As Alastor Moody would say, “Constant Vigilance!”
A/P Leong Ching
NUS Dean of Students
#QOTD Question of the Day
There is also a question of whether Singapore is being too lax in its policies, especially compared to stricter regimes. I get quite a few phone calls from parents, and some students, wondering whether more should be done.
Answer by Professor Paul Ananth Tambyah, Professor, Department of Medicine, NUS & Senior Consultant, Division of Infectious Diseases, University Medicine Cluster, National University Hospital
Question: “How bad should the situation worsen for the school to stop its lessons and activities. If NUS waits for a whole cluster to be infected so that the situation is severe enough, at that point of time, everything will be too late. As if a whole cluster is detected, the virus has already been spread out via either air, droplet spread as well as close contact.”
Answer: My response would be that Singapore and NUS are not yet (and hopefully never will be) in the state that exists in Hubei province or Wuhan city. The local transmission clusters that are occurring are currently well defined and only one NUS student of more than 40,000 and one staff member of more than 10,000 – both linked to a church cluster – are known to be infected. As such, the risk of transmission on campus is extremely low.
We have very strict processes in place such as twice daily temperature screening and are keeping a very close eye on the situation.
NUS will not hesitate to step up measures if needed and these could include stopping lessons but right now, there is no need to compromise the teaching and research at the university by introducing drastic measures with limited public health benefit at this point in time.
Question: What is the difference between LOA and SHN arrangements in NUS?

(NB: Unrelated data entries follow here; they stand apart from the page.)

/-- Two frames are equal when their sixteen bytes are. -/
theorem frame_ext {f g : Frame} (h : ∀ i < 16, byteAt f i = byteAt g i) : f = g := by
  apply Vector.ext
  intro i hi
  have := h i hi
  simpa [byteAt, vget, hi] using this

/-! ## Counters and bits -/

theorem satIncr_toNat (v : Byte) : (satIncr v).toNat = min (v.toNat + 1) 255 := by
  revert v; decide

theorem shiftIn_toNat (b : Byte) (d : Bool) :
    (shiftIn b d).toNat = (2 * b.toNat + d.toNat) % 256 := by
  revert b d; decide

/-- The bits of a byte after one more bit is shifted in. -/
theorem shiftIn_bit (b : Byte) (d : Bool) (k : Nat) (h : k < 8) :
    (shiftIn b d).getLsbD k = if k = 0 then d else b.getLsbD (k - 1) := by
  have : ∀ k : Fin 8, ∀ b : Byte, ∀ d : Bool,
      (shiftIn b d).getLsbD k.val = if k.val = 0 then d else b.getLsbD (k.val - 1) := by decide
  exact this ⟨k, h⟩ b d

/-! ## The end of a step -/

@[simp] theorem conclude_pair (s : State) (v : Byte) : conclude (s, v) = .next (setResult s v) := rfl

/-- Push the end of a step into a choice between two ends. -/
theorem conclude_ite (c : Prop) [Decidable c] (a b : State × Byte) :
    conclude (if c then a else b) = if c then conclude a else conclude b := by
  split <;> rfl

theorem conclude_eq (r : State × Byte) : conclude r = .next (setResult r.1 r.2) := rfl

/-- Every meaning concludes: what it answers next is its state with its result. -/
theorem conclude_next {r : State × Byte} {t : State} (h : conclude r = .next t) :
    t = setResult r.1 r.2 := by
  injection h with h; exact h.symm

/-! ## Filter -/

theorem sameBytes_iff (a b : Frame) (n : Nat) :
    sameBytes a b n = true ↔ ∀ i < n, byteAt a i = byteAt b i := by
  induction n with
  | zero => simp [sameBytes]
  | succ n ih =>
    simp only [sameBytes, Bool.and_eq_true, ih, beq_iff_eq]
    constructor
    · rintro ⟨h, e⟩ i hi
      rcases Nat.lt_succ_iff_lt_or_eq.mp hi with h' | rfl
      · exact h i h'
      · exact e
    · intro h
      exact ⟨fun i hi => h i (by omega), h n (by omega)⟩

/-- A cache equal to the candidate over all sixteen bytes is the candidate. -/
theorem sameBytes_full {a b : Frame} (h : sameBytes a b 16 = true) : a = b :=
  frame_ext ((sameBytes_iff a b 16).mp h)

/-! ## One inversion lemma per operation with several ways to go -/

/-- `PresenceUpdate` does nothing or flips `connected` and sets `conn_chg`. -/
theorem presenceUpdate_cases (limit now : Word) (b : Presence) :
    (connNow limit now b = b.connected ∧ presenceUpdate limit now b = b) ∨
      (connNow limit now b ≠ b.connected ∧
        presenceUpdate limit now b = { b with connected := connNow limit now b, conn_chg := true }) := by
  by_cases h : connNow limit now b = b.connected
  · exact .inl ⟨h, by simp [presenceUpdate, h]⟩
  · exact .inr ⟨h, by simp [presenceUpdate, h]⟩

/-- Admission is short with the caches kept, or decided by cache A, or by cache B, or free. -/
theorem admit_cases (p : Params) (b : BitSampler) (f : FilterState) :
    (hasCmd b = false ∧ admitFrame p b f = (.short, f)) ∨
    (hasCmd b = true ∧ byteAt b.acc_p 0 = p.isr_code_a ∧
      admitFrame p b f = (admissionOf (redundantIn f.cacheA b.acc_p 16),
        { f with cacheA := cacheAfter f.cacheA b.acc_p 16 })) ∨
    (hasCmd b = true ∧ byteAt b.acc_p 0 ≠ p.isr_code_a ∧ byteAt b.acc_p 0 = p.isr_code_b ∧
      admitFrame p b f = (admissionOf (redundantIn f.cacheB b.acc_p 16),
        { f with cacheB := cacheAfter f.cacheB b.acc_p 16 })) ∨
    (hasCmd b = true ∧ byteAt b.acc_p 0 ≠ p.isr_code_a ∧ byteAt b.acc_p 0 ≠ p.isr_code_b ∧
      admitFrame p b f = (.admitted, f)) := by
  unfold admitFrame
  cases h : hasCmd b
  · simp
  · by_cases ha : byteAt b.acc_p 0 = p.isr_code_a
    · simp [ha, isRedundant]
    · by_cases hb : byteAt b.acc_p 0 = p.isr_code_b
      · simp_all [isRedundant]
      · simp [ha, hb]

Answer by Ms Ong Poh Suan, Deputy Director, Student Services and Residential Life, Office of Student Affairs.
Students under LOA can leave their rooms wearing face masks to use the laundry room, pantry and common bathroom on their level. They may move around their level, as well as to and from the laundry room, which could sometimes be located in another block within the residence.
Students under SHN cannot leave their rooms to use the laundry room and pantry. The SHN rooms come with attached bathrooms. Essentially, SHN students must stay in their assigned rooms throughout the 14 days. In addition to the delivery of food and essential items, they are also provided with laundry service.